August 19, 2013 by . 3 comments

As SSDs become increasingly affordable, making the switch is increasingly tempting. However, there are very few drives with over 512GB of capacity, and those that exist are still far from affordable. One solution that works well for desktops and workstation replacement laptops is putting an SSD in one drive bay and a mechanical HDD in another. This is a bit trickier with smaller laptops though. A couple years ago, I experimented with moving the primary HDD to the optical bay, and installing an SSD to get the best of both worlds: fast performance and extra storage for bulky but less-used files.

“Ultrabook” didn’t even enter our vernacular until mid-2011, and at the time most laptops still came with a DVD drive. Now in 2013, many of the latest laptops don’t even come with DVD drives. What’s a modern laptop user to do if they want SSD performance and HDD storage?

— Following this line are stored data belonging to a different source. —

-- ==== Sys2Proof/Word.lean ====
section
/-! DEFINITION. The words of the PWM register encoder: the widths that spec/ names, and nothing else. -/

namespace Sys2Proof

/-- One 8-bit register cell of the target, and one payload byte (R7, R30). -/
abbrev Byte := BitVec 8

/-- A 16-bit field: the operand fields `A` and `B` of a command, a phase offset, a scale number (R6, R50). -/
abbrev Half := BitVec 16

/-- The 32-bit duty-cycle result field `RSP.DUTY` (R6 `RESULT_W`, R17). -/
abbrev DutyWord := BitVec 32

/-- One 48-bit command word, the block's "instruction" (R6 `CMD_W`, R50). -/
abbrev CommandWord := BitVec 48

/-- One 88-bit response word (R6 `RSP_W`, R56). -/
abbrev ResponseWord := BitVec 88

end Sys2Proof
end

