-- ==== Sys2Proof/Machine/State.lean ====
section
/-! DEFINITION. The state of the machine: the encoder's own registers (R10), and, because three agents take part (R4), the
host's moves still to come and the target with its answers, all as plain data. Each field's line says which rule names it,
or that it is the model's own (an input, a record of the bus port, the free-value counter). -/

namespace Sys2Proof.Machine

/-- The error codes of `RSP.ERR` (R57, R110). Codes 6 and 7 are never produced, so the type does not have them (V8). -/
inductive Err
  | ok
  | invalidChannel
  | configError
  | transportFailure
  | notInitialized
  | illegalCommand
deriving DecidableEq, Repr

/-- The four payload bytes, in the order they go to the target: ON-low, ON-high, OFF-low, OFF-high (R58). -/
structure Payload where
  onLo  : Byte
  onHi  : Byte
  offLo : Byte
  offHi : Byte
deriving DecidableEq, Repr

/-- Four zero bytes: what `RSP.PAYLOAD` holds when a command produces no payload (R19). -/
def Payload.zero : Payload := ⟨0, 0, 0, 0⟩

/-- The response record `RSP`, field by field (R17). Its 88-bit word is `Rsp.word` in Machine/Response.lean (R56). -/
structure Rsp where
  err     : Err
  initd   : Bool
  foff    : Bool
  fon     : Bool
  ovf     : Bool
  eq      : Bool
  terr    : Byte
  addr    : Byte
  payload : Payload
  duty    : DutyWord
deriving DecidableEq, Repr

/-- `RSP` with the initialised bit as given and every other field 0 (R19, R22). -/
def Rsp.blank (initd : Bool) : Rsp :=
  { err := .ok, initd, foff := false, fon := false, ovf := false, eq := false, terr := 0, addr := 0
    payload := Payload.zero, duty := 0 }

/-- What is known of the target register space (R30): a list of (address, byte) pairs, addresses strictly rising. An
unlisted register is one whose content spec/ does not give: the list has no value for it, and it holds a free byte
(`State.content` in Machine/Ops.lean). -/
abbrev Memory := List Host.Cell

/-- The moves of the host (R142). None of them can come while a command is in progress (R137, R142). -/
inductive HostMove
  /-- Present one 48-bit word on the command port (R16, R50). -/
  | command (w : CommandWord)
  /-- Reset the block (R130). -/
  | resetBlock
  /-- The configuration write: 0x21 to target register 0x00, past the block (R125). -/
  | configureTarget
  /-- The restart command: 0xA1 to target register 0x00, past the block (R126). -/
  | restartTarget
deriving DecidableEq, Repr

/-- A scripted answer of the target to a write: a reply, or none ever (U11). -/
inductive WriteAnswer
  | reply (r : WriteReply)
  | never
deriving DecidableEq, Repr

/-- A scripted answer of the target to a read: a reply, the register's content, or none ever (U11). -/
inductive ReadAnswer
  | reply (r : ReadReply)
  | content
  | never
deriving DecidableEq, Repr

/-- What answers a transaction that no scripted answer is left for: a target about which nothing is assumed (R43, U10), or
the reference target, "for tests only" (R44). -/
inductive TargetKind
  | free
  | reference
deriving DecidableEq, Repr

/-- Who starts a transaction: the encoder, or the host past it (R4, R39). -/
inductive Master
  | encoder
  | host
deriving DecidableEq, Repr

/-- What a transaction asked and how it ended: `writeRegisters` of some bytes, with the failure code if it failed, or
`readRegister`, with its reply (R35). -/
inductive BusOp
  | write (bytes : List Byte) (failure : Option Byte)
  | read (reply : ReadReply)
deriving DecidableEq, Repr

/-- One finished transaction: who made it, the bus address it carried (R30), the register it named, what it was. -/
structure Transaction where
  master : Master
  dev    : Nat
  addr   : Byte
  op     : BusOp
deriving DecidableEq, Repr

structure State where
  /-- `CAL[0..15]`, the calibration table (R10, R11). -/
  cal          : Vector CalEntry 16
  /-- `INITD`, the initialised bit (R15). -/
  initd        : Bool
  /-- `RSP`, the response record (R17). -/
  rsp          : Rsp
  /-- The target's registers, as far as spec/ says what they hold (R20, R30, R31). -/
  cells        : Memory
  /-- The model's number of the draw from which the unlisted registers hold their free bytes. -/
  cellsDraw    : Nat
  /-- Whether spec/ assures that the target advances its register address within a burst (R37, R125). -/
  autoInc      : Bool
  /-- INPUT: what answers where no script is left (R43, R44). -/
  targetKind   : TargetKind
  /-- INPUT: the target's answers to the next writes, in order (R23, R35). -/
  writeAnswers : List WriteAnswer
  /-- INPUT: the target's answers to the next reads, in order (R23, R35). -/
  readAnswers  : List ReadAnswer
  /-- INPUT: the moves the host still makes, in order (R16, R23, R142). -/
  host         : List HostMove
  /-- The model's record of the bus port: every finished transaction, oldest first (R35, R39). -/
  bus          : List Transaction
  /-- The model's counter of free values: the next one to draw. -/
  draw         : Nat
deriving DecidableEq, Repr

/-- A machine right after reset (R22, R130): `INITD = 0`, `RSP` all 0, every `CAL` field unspecified. Nothing is known of
the target, and no host move and no answer is scripted. -/
def State.reset : State :=
  { cal := Vector.ofFn fun k => Config.unspecifiedCal 0 k.val
    initd := false
    rsp := Rsp.blank false
    cells := []
    cellsDraw := 0
    autoInc := false
    targetKind := .free
    writeAnswers := []
    readAnswers := []
    host := []
    bus := []
    draw := 1 }

/-- Why the machine stops for good. -/
inductive Fault
  /-- Raised by SET, GET and the host's own two register writes when the target never answers a transaction: "A
  transaction that never returns leaves the block `stuck` in the command" (U11, R35). Only a scripted `never` answer leads
  here. Safe: the machine stops where the hardware does. -/
  | neverReturns
deriving DecidableEq, Repr

/-- Why the machine has no meaning for an instruction. -/
inductive Refusal
  /-- Raised by an arm of `exec` whose instruction has no meaning yet. No arm raises it: every command is modelled. Safe. -/
  | notModelled (mnemonic : String)
deriving DecidableEq, Repr

end Sys2Proof.Machine
end

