-- ==== Sys2Proof/Machine/HostMoves.lean ====
section
/-! DEFINITION. What each move of the host does (R142): a command word presented to the block, the reset of the block, and
the host's own two writes to the target's register 0x00, which go past the block (R125, R126). -/

namespace Sys2Proof.Machine

/-- A command word: the command it decodes to runs; an illegal word completes with `IllegalCommand`, whatever `INITD` is,
with `DUTY = 0` and no other effect (R54, R115). -/
def runWord (w : CommandWord) (s : State) : Host.Outcome State Fault Refusal :=
  match decode w with
  | .command i => exec i s
  | .illegal _ => .next (raise .illegalCommand 0 0 s)

/-- The host's write of one byte to the target's register 0x00: a transaction `writeRegisters(DEV_ADDR, 0x00, [b], 1)`,
answered by the target like any other (R35). What the register holds afterwards is not in spec/: a free byte. -/
def hostWrite (b : Byte) (s : State) : Option (WriteReply × State) :=
  match s.nextWrite with
  | none => none
  | some r =>
    some (r, { s with
      cells := Memory.write s.cells Config.controlReg.toNat (Config.freeByte s.draw Config.controlReg.toNat)
      writeAnswers := s.writeAnswers.tail }.finish ⟨.host, Config.devAddr, Config.controlReg, .write [b] r.failure⟩)

/-- The configuration write (R125): when it succeeded, the target advances its register address within a burst (R37). A
failed one assures nothing new. The block's own state is untouched. -/
def hostConfigure (s : State) : Host.Outcome State Fault Refusal :=
  match hostWrite Config.cfgByte s with
  | none => .fault .neverReturns
  | some (.ok, t) => .next { t with autoInc := true }
  | some (.fail _ _, t) => .next t

/-- The full-off payload in every channel's four registers (R44, R127), for the channels below `n`. -/
def allFullOff : Nat → Memory → Memory
  | 0, m => m
  | n + 1, m => Memory.land (allFullOff n m) (baseOf n).toNat (Payload.fullOff.bytes.map some)

/-- A byte with the override flag set and its other bits as given (R58). -/
def withFlag (b : Byte) : Byte := b ||| 0x10

/-- Every channel forced off with nothing else said of its registers (R126, R127): OFF-high has the full-off override set and
its other bits free by draw `n`, for the channels below the given number. -/
def allForcedOff (n : Nat) : Nat → Memory → Memory
  | 0, m => m
  | k + 1, m => Memory.write (allForcedOff n k m) ((baseOf k).toNat + 3) (withFlag (Config.freeByte n ((baseOf k).toNat + 3)))

/-- The target's listed registers after a restart command, transaction number `n`, that ended with reply `r`. On the
reference target every channel holds the full-off payload and every other register stays (R44). Of any other target the
exact bytes "are the chip's and are not in the source" beyond full-off for every channel (R127, V7). Whether a failed
restart happened is not in spec/. -/
def restartedCells (s : State) (n : Nat) (r : WriteReply) : Memory :=
  match s.targetKind, r with
  | .reference, .ok => allFullOff Config.channelCount s.cells
  | .free, .ok => allForcedOff n Config.channelCount []
  | _, .fail _ _ => []

/-- The draw of the unlisted registers after a restart command: only the reference target keeps what they hold. -/
def restartedDraw (s : State) (n : Nat) (r : WriteReply) : Nat :=
  match s.targetKind, r with
  | .reference, .ok => s.cellsDraw
  | _, _ => n

/-- The restart command (R126): it changes nothing in the block, `CAL` and `INITD` stay (R24). Whether auto-increment stays
enabled is not in the source (N10), so it is no longer assured. -/
def hostRestart (s : State) : Host.Outcome State Fault Refusal :=
  match hostWrite Config.resetByte s with
  | none => .fault .neverReturns
  | some (r, t) =>
    .next { t with
      cells := restartedCells t s.draw r
      cellsDraw := restartedDraw t s.draw r
      autoInc := false }

/-- One move of the host. -/
def applyMove (m : HostMove) (s : State) : Host.Outcome State Fault Refusal :=
  match m with
  | .command w => runWord w s
  | .resetBlock => .next (resetBlock s)
  | .configureTarget => hostConfigure s
  | .restartTarget => hostRestart s

/-- The host's next move and the state in which it is made, or nothing while the host makes none. -/
def takeMove (s : State) : Option (HostMove × State) :=
  match s.host with
  | [] => none
  | m :: rest => some (m, { s with host := rest })

/-- The host presents a move before all it still has to make. -/
def present (m : HostMove) (s : State) : State := { s with host := m :: s.host }

/-- The host's boot duties that the block or the target sees: INIT, then the configuration write (R131, steps 3 and 4). The
connection and the presence probe before them are the transport's and out of scope (R3, R116). -/
def bootMoves : List HostMove := [.command (encode .init), .configureTarget]

end Sys2Proof.Machine
end

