-- ==== Sys2Proof/Laws/Memory.lean ====
section
/-! SUPPORT. The target registers: a read after a write, and that every memory operation keeps the canonical form. -/

namespace Sys2Proof.Machine

theorem wfFrom_mono {lo lo' : Nat} {m : Memory} (h : Memory.wfFrom lo m = true) (hl : lo' ≤ lo) :
    Memory.wfFrom lo' m = true := by
  cases m with
  | nil => rfl
  | cons c m =>
    simp only [Memory.wfFrom, Bool.and_eq_true, decide_eq_true_eq] at h ⊢
    exact ⟨⟨by omega, h.1.2⟩, h.2⟩

theorem read_write_same (m : Memory) (a : Nat) (b : Byte) : Memory.read (Memory.write m a b) a = some b := by
  induction m with
  | nil => simp [Memory.write, Memory.read]
  | cons c m ih =>
    simp only [Memory.write]
    split
    · simp [Memory.read]
    · split
      · simp [Memory.read]
      · simp only [Memory.read, ih]
        rw [if_neg (by omega)]

theorem read_write_other {a k : Nat} (hk : k ≠ a) (m : Memory) (b : Byte) :
    Memory.read (Memory.write m a b) k = Memory.read m k := by
  induction m with
  | nil => simp [Memory.write, Memory.read, Ne.symm hk]
  | cons c m ih =>
    simp only [Memory.write]
    split
    · simp [Memory.read, Ne.symm hk]
    · split
      · rename_i h
        simp [Memory.read, Ne.symm hk, ← h]
      · simp [Memory.read, ih]

theorem write_wfFrom {lo a : Nat} {m : Memory} (b : Byte) (h : Memory.wfFrom lo m = true) (hlo : lo ≤ a) (ha : a < 256) :
    Memory.wfFrom lo (Memory.write m a b) = true := by
  induction m generalizing lo with
  | nil => simp [Memory.write, Memory.wfFrom, hlo, ha]
  | cons c m ih =>
    simp only [Memory.wfFrom, Bool.and_eq_true, decide_eq_true_eq] at h
    simp only [Memory.write]
    split
    · simp only [Memory.wfFrom, Bool.and_eq_true, decide_eq_true_eq]
      exact ⟨⟨hlo, ha⟩, ⟨by omega, h.1.2⟩, h.2⟩
    · split
      · rename_i hc
        simp only [Memory.wfFrom, Bool.and_eq_true, decide_eq_true_eq]
        exact ⟨⟨hlo, ha⟩, hc ▸ h.2⟩
      · simp only [Memory.wfFrom, Bool.and_eq_true, decide_eq_true_eq]
        exact ⟨h.1, ih h.2 (by omega)⟩

theorem write_wf {m : Memory} {a : Nat} (b : Byte) (h : Memory.wf m = true) (ha : a < 256) :
    Memory.wf (Memory.write m a b) = true :=
  write_wfFrom b h (Nat.zero_le a) ha

theorem land_wf {m : Memory} {a : Nat} {bs : List (Option Byte)} (h : Memory.wf m = true) (ha : a + bs.length ≤ 256) :
    Memory.wf (Memory.land m a bs) = true := by
  induction bs generalizing m a with
  | nil => exact h
  | cons b bs ih =>
    simp only [List.length_cons] at ha
    cases b with
    | none => exact ih h (by omega)
    | some b => exact ih (write_wf b h (by omega)) (by omega)

/-- A burst leaves every register outside its own as it was. -/
theorem read_land_outside {a k : Nat} {bs : List (Option Byte)} (hk : k < a ∨ a + bs.length ≤ k) (m : Memory) :
    Memory.read (Memory.land m a bs) k = Memory.read m k := by
  induction bs generalizing m a with
  | nil => rfl
  | cons b bs ih =>
    simp only [List.length_cons] at hk
    cases b with
    | none => exact ih (by omega) m
    | some b => exact (ih (by omega) _).trans (read_write_other (by omega) m b)

/-- A burst puts its `i`-th byte in its `i`-th register, where that byte landed. -/
theorem read_land_inside {a i : Nat} {bs : List (Option Byte)} (hi : i < bs.length) (m : Memory) :
    Memory.read (Memory.land m a bs) (a + i) = (bs[i]).or (Memory.read m (a + i)) := by
  induction bs generalizing m a i with
  | nil => simp at hi
  | cons b bs ih =>
    cases i with
    | zero =>
      cases b with
      | none => simpa [Memory.land] using read_land_outside (a := a + 1) (k := a) (by omega) m
      | some b =>
        simp only [Memory.land, Nat.add_zero, List.getElem_cons_zero, Option.some_or]
        rw [read_land_outside (by omega), read_write_same]
    | succ i =>
      have hi' : i < bs.length := by simpa using hi
      have shift : a + (i + 1) = a + 1 + i := by omega
      cases b with
      | none => simpa [Memory.land, shift] using ih hi' m
      | some b =>
        simp only [Memory.land, shift, List.getElem_cons_succ]
        rw [ih hi', read_write_other (by omega)]

@[simp] theorem landedBytes_length (mask : BitVec 4) (i : Nat) (bs : List Byte) :
    (landedBytes mask i bs).length = bs.length := by
  induction bs generalizing i with
  | nil => rfl
  | cons b bs ih => simp [landedBytes, ih]

@[simp] theorem landed_length (r : WriteReply) (bs : List Byte) : (r.landed bs).length = bs.length := by
  cases r <;> simp [WriteReply.landed]

@[simp] theorem payload_bytes_length (p : Payload) : p.bytes.length = 4 := rfl

end Sys2Proof.Machine
end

Enter the mSATA SSD: announced in 2009, mSATA SSDs started making their way into ultrabooks as manufacturers sought smaller sized components. In recent years some manufacturers have begun putting mSATA support into mid-sized laptops that still have a normal 2.5″ hard drive bay, too. Lenovo in particular has been leading this trend, with most recent ThinkPad and IdeaPad laptops supporting an mSATA drive in addition to the primary hard drive.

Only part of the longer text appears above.